Task instructions =>
Copy the data exactly from the line that contains "roundTimer := s.loop.roundTimer.map" through the line that contains "decodeRequest f = .ok", keeping both end lines and leaving out everything else.
· · · · ·
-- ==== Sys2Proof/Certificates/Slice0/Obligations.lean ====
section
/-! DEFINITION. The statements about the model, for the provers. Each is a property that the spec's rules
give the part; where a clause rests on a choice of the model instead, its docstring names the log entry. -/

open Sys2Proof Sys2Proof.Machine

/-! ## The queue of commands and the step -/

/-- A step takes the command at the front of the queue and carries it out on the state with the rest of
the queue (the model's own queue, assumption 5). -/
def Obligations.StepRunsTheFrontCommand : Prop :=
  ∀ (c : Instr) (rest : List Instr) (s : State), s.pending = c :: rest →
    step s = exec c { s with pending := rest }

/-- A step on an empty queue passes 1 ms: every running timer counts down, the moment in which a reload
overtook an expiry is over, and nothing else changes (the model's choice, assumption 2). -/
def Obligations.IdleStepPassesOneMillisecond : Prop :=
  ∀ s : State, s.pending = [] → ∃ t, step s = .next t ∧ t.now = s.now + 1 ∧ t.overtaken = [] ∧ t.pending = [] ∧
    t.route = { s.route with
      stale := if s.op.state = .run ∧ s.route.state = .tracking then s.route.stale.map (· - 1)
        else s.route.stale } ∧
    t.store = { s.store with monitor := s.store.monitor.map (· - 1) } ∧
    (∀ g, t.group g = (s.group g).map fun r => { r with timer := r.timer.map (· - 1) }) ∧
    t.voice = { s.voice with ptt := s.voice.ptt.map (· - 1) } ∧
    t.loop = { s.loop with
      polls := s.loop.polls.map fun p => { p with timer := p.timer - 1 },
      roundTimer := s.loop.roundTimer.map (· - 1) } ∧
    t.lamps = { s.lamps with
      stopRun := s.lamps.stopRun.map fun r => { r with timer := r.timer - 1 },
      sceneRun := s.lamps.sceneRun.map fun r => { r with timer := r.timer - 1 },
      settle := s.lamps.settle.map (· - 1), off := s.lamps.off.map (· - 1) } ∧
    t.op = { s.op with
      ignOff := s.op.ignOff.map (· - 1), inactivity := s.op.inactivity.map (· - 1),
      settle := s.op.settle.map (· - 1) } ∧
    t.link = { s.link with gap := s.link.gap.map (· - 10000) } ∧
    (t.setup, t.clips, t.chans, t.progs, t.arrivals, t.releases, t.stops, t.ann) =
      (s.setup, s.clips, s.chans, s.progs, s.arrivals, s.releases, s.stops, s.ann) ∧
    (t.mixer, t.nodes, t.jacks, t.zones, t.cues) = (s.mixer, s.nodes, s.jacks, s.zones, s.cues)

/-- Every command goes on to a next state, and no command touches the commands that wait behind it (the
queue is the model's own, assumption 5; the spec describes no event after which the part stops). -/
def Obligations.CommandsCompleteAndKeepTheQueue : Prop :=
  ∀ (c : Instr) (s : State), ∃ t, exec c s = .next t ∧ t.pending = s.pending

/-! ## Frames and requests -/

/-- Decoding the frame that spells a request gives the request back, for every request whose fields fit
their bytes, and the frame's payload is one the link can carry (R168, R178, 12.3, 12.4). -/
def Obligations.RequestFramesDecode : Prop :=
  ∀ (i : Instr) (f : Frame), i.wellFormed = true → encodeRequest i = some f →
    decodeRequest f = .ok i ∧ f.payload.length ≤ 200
· · · · ·
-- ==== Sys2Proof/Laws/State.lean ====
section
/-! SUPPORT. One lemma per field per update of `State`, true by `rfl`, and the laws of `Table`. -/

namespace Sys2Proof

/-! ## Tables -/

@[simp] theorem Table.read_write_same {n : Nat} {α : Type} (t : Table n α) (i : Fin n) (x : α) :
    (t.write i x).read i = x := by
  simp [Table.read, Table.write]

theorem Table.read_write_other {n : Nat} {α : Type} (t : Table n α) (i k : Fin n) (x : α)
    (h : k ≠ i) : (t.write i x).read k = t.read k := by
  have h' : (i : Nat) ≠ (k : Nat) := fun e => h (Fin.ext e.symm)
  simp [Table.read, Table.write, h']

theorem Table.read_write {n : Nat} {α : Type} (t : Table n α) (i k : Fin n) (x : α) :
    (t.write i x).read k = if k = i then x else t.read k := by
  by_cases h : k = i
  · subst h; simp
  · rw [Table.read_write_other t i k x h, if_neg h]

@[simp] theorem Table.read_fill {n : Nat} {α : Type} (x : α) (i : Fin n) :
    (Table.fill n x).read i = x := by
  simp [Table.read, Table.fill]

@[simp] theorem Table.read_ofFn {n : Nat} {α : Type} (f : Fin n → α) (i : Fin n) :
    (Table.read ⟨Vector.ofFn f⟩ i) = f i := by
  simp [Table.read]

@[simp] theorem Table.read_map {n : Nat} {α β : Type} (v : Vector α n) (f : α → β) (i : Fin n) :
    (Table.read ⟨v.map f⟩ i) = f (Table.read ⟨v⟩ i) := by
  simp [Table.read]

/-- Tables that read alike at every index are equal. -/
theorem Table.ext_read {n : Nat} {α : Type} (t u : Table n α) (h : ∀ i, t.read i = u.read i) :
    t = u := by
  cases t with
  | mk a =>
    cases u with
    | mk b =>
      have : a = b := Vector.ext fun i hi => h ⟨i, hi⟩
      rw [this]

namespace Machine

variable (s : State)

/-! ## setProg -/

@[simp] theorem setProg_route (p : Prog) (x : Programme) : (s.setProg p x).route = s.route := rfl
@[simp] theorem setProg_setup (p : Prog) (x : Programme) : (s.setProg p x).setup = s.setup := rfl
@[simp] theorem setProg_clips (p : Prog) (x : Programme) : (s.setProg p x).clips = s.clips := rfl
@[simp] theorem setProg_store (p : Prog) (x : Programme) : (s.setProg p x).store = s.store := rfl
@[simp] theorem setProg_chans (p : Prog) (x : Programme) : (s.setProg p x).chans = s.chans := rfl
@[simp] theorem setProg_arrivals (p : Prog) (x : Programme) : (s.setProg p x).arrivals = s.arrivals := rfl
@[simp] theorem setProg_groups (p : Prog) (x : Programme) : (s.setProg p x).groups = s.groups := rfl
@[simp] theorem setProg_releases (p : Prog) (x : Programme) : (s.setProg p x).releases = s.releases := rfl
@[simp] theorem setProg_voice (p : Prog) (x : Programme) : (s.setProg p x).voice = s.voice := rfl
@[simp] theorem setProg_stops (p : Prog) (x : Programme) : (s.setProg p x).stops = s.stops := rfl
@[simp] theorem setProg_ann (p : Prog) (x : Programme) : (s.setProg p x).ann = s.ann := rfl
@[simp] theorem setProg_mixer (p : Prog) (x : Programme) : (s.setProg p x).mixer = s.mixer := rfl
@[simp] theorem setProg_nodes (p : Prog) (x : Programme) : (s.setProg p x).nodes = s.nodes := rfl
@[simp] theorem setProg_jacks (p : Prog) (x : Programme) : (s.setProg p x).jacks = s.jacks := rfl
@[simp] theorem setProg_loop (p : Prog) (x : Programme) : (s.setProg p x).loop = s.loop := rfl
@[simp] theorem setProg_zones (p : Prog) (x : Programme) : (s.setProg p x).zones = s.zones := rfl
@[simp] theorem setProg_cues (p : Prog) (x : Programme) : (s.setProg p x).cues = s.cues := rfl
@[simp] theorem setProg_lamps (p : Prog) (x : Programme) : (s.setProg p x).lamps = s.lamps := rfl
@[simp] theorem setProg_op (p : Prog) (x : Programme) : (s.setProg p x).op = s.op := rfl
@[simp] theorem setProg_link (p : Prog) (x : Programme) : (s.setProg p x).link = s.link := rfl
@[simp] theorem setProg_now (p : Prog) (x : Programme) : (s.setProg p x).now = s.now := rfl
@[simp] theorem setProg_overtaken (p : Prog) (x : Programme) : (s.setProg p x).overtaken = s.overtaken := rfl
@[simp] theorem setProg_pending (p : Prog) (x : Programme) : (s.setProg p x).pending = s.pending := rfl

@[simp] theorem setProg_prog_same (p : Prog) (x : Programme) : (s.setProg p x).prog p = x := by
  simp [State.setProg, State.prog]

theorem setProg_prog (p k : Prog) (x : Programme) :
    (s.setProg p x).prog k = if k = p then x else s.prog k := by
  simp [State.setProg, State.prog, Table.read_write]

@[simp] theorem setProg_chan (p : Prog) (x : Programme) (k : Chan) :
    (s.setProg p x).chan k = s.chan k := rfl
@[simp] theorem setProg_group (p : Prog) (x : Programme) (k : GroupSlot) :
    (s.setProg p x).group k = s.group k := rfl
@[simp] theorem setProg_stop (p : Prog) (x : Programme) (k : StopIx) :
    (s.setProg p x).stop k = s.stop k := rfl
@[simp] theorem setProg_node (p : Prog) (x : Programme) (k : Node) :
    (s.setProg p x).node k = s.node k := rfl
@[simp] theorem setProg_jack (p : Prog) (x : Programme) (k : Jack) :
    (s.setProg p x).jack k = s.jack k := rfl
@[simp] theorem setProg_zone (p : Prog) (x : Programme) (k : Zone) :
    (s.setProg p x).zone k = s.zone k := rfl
· · · · ·
Solution for this task =>
      roundTimer := s.loop.roundTimer.map (· - 1) } ∧
    t.lamps = { s.lamps with
      stopRun := s.lamps.stopRun.map fun r => { r with timer := r.timer - 1 },
      sceneRun := s.lamps.sceneRun.map fun r => { r with timer := r.timer - 1 },
      settle := s.lamps.settle.map (· - 1), off := s.lamps.off.map (· - 1) } ∧
    t.op = { s.op with
      ignOff := s.op.ignOff.map (· - 1), inactivity := s.op.inactivity.map (· - 1),
      settle := s.op.settle.map (· - 1) } ∧
    t.link = { s.link with gap := s.link.gap.map (· - 10000) } ∧
    (t.setup, t.clips, t.chans, t.progs, t.arrivals, t.releases, t.stops, t.ann) =
      (s.setup, s.clips, s.chans, s.progs, s.arrivals, s.releases, s.stops, s.ann) ∧
    (t.mixer, t.nodes, t.jacks, t.zones, t.cues) = (s.mixer, s.nodes, s.jacks, s.zones, s.cues)

/-- Every command goes on to a next state, and no command touches the commands that wait behind it (the
queue is the model's own, assumption 5; the spec describes no event after which the part stops). -/
def Obligations.CommandsCompleteAndKeepTheQueue : Prop :=
  ∀ (c : Instr) (s : State), ∃ t, exec c s = .next t ∧ t.pending = s.pending

/-! ## Frames and requests -/

/-- Decoding the frame that spells a request gives the request back, for every request whose fields fit
their bytes, and the frame's payload is one the link can carry (R168, R178, 12.3, 12.4). -/
def Obligations.RequestFramesDecode : Prop :=
  ∀ (i : Instr) (f : Frame), i.wellFormed = true → encodeRequest i = some f →
    decodeRequest f = .ok i ∧ f.payload.length ≤ 200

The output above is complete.